── Data section ──
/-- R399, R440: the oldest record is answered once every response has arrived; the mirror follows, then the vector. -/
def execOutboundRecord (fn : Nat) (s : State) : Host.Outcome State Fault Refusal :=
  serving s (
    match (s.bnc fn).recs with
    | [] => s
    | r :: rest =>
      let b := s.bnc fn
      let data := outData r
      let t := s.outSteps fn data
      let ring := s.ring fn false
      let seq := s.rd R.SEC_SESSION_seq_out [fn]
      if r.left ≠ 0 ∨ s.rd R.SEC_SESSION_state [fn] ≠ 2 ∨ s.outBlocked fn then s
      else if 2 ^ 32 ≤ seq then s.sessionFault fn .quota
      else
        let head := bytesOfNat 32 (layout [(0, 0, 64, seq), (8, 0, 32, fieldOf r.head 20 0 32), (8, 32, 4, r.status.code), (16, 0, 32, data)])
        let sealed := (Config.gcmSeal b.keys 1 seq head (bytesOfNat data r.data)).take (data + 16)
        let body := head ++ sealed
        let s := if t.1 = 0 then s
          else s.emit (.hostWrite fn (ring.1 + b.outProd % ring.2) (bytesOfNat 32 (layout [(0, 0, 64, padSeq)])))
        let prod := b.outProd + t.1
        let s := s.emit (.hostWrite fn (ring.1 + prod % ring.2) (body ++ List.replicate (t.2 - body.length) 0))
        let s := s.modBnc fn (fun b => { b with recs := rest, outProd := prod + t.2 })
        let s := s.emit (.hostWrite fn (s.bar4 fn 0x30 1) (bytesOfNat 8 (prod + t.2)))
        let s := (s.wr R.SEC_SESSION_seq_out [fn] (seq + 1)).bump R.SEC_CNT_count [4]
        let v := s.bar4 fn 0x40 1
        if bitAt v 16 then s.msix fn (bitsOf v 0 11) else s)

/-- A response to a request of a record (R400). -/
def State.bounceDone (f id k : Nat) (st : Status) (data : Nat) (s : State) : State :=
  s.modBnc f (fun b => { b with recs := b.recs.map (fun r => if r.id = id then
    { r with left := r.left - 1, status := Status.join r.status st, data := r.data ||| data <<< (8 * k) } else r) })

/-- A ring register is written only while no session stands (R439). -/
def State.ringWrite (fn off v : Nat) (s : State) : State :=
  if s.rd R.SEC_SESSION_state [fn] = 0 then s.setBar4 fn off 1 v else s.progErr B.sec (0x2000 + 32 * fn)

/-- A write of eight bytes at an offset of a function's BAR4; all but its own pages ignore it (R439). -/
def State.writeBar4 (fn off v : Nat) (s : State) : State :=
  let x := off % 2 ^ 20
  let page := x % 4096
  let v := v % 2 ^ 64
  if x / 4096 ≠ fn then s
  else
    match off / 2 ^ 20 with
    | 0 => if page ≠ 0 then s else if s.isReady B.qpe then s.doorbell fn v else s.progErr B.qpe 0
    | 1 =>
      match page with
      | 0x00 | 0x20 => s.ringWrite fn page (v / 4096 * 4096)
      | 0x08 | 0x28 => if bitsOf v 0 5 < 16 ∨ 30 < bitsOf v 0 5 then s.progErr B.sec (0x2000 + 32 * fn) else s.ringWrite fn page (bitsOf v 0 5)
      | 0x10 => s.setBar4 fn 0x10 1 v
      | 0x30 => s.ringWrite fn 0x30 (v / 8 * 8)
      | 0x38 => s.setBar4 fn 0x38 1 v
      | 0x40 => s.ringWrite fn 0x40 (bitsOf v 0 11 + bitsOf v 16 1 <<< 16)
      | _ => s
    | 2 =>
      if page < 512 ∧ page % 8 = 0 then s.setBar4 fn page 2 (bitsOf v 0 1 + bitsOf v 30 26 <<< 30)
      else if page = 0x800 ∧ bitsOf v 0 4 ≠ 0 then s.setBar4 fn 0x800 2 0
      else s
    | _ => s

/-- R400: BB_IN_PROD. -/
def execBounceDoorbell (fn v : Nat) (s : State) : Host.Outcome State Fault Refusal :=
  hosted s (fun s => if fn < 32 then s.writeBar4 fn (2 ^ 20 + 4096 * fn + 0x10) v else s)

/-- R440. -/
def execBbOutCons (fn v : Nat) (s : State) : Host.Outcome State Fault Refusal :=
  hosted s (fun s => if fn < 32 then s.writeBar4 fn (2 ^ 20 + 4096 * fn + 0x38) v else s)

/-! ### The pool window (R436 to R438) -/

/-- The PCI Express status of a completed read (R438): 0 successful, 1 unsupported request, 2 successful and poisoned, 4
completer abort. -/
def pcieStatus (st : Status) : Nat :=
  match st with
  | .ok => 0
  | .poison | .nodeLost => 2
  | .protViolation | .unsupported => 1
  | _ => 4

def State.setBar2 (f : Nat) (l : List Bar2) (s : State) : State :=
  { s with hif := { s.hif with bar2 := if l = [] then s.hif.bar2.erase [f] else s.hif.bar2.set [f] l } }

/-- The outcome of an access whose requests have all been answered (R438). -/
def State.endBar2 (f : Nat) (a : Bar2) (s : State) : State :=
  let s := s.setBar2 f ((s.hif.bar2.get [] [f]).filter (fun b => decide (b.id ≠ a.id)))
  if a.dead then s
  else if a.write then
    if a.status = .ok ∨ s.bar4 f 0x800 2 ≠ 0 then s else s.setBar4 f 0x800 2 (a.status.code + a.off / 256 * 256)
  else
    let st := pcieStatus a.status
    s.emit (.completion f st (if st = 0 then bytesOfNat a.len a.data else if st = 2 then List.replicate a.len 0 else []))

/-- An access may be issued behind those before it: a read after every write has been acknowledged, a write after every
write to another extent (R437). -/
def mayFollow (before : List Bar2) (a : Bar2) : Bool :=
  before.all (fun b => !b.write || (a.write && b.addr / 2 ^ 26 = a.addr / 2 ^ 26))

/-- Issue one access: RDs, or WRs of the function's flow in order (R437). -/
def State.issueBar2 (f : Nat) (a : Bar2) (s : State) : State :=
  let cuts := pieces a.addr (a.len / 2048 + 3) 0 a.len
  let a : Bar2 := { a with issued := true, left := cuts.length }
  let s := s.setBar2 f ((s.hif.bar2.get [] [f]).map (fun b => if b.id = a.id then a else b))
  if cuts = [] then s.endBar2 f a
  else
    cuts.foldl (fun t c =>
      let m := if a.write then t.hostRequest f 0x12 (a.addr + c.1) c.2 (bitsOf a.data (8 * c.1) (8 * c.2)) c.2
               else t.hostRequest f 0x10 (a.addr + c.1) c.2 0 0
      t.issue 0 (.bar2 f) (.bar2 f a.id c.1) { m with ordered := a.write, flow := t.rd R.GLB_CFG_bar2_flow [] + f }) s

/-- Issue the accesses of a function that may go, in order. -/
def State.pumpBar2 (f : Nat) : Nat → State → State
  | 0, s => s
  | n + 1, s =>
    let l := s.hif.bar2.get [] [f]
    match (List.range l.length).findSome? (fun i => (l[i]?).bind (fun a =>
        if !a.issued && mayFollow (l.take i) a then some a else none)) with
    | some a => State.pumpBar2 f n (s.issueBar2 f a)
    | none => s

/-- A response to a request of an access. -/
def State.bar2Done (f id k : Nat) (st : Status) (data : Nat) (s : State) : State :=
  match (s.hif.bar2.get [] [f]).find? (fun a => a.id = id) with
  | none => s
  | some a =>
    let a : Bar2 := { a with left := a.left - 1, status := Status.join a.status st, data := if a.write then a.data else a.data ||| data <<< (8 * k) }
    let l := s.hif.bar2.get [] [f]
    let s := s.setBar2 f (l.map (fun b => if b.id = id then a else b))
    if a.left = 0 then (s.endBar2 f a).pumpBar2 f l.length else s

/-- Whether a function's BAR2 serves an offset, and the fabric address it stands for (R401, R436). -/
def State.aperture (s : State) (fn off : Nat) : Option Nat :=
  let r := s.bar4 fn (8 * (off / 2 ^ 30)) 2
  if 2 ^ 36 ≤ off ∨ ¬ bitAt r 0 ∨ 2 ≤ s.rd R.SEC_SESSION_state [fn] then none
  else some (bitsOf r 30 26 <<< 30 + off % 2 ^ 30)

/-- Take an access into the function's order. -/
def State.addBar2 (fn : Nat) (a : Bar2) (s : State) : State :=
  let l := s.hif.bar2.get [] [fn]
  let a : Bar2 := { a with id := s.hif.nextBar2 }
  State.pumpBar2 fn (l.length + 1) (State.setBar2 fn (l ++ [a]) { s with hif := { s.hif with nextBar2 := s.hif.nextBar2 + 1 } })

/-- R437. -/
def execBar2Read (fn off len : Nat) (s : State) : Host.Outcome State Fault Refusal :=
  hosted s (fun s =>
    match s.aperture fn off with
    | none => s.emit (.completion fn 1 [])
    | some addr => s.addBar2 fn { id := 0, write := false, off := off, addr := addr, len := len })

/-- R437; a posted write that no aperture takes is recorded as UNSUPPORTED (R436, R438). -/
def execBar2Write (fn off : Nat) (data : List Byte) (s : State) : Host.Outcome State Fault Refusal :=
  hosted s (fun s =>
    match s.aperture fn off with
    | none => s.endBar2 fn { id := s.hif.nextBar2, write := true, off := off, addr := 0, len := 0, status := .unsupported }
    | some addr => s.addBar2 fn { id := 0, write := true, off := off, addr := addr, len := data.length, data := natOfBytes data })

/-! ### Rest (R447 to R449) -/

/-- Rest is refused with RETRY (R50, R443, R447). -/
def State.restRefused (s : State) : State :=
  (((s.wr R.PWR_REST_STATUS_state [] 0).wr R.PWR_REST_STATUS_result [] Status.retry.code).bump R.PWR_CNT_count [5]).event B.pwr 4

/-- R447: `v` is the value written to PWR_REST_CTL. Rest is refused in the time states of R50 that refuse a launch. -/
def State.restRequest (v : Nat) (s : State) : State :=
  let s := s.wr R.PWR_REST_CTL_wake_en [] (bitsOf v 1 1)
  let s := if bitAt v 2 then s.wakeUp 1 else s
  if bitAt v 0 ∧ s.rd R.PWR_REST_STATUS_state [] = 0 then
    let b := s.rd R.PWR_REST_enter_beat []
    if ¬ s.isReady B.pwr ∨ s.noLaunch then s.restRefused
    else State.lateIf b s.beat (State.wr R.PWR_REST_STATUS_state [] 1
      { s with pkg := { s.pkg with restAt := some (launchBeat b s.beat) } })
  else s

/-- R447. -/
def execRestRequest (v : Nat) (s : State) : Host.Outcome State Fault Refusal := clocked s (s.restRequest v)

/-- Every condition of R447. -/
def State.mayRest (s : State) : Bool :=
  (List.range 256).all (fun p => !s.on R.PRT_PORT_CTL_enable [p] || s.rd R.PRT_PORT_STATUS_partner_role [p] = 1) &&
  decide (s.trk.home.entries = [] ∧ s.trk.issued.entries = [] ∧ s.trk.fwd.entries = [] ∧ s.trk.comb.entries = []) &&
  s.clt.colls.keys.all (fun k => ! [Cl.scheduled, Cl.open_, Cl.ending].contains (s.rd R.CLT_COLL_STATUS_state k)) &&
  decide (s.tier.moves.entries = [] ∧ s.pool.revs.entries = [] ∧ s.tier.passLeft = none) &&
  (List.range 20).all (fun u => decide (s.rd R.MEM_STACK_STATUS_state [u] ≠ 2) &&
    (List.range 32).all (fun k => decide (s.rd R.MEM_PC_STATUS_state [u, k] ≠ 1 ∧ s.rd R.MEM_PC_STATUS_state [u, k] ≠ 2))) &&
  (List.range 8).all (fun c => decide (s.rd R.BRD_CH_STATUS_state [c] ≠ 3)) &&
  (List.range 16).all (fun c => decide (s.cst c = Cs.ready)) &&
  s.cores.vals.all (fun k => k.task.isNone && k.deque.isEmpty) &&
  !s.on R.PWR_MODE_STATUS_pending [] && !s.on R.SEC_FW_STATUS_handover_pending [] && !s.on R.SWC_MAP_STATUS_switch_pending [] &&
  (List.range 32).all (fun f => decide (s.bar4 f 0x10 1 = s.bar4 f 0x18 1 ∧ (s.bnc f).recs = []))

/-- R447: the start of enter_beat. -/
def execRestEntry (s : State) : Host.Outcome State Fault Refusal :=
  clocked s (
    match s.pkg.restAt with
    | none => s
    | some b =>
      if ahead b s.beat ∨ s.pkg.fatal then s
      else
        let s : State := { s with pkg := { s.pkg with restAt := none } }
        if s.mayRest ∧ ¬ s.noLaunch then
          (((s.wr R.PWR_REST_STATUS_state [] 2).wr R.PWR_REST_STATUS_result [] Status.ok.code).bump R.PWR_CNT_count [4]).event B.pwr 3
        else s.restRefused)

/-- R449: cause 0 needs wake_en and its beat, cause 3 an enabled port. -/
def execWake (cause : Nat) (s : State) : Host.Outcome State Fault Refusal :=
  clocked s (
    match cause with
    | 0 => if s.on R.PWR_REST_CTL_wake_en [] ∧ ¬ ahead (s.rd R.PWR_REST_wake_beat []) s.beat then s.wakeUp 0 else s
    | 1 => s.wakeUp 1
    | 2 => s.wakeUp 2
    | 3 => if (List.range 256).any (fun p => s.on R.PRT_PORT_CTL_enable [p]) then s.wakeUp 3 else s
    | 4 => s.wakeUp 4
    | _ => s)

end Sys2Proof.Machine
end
───
Exercise goal:
From the line with "s.wakeUp 3 else s" to the final line of the data above, please reproduce every line exactly and add nothing.

Answer box:
    | 3 => if (List.range 256).any (fun p => s.on R.PRT_PORT_CTL_enable [p]) then s.wakeUp 3 else s
    | 4 => s.wakeUp 4
    | _ => s)

end Sys2Proof.Machine
end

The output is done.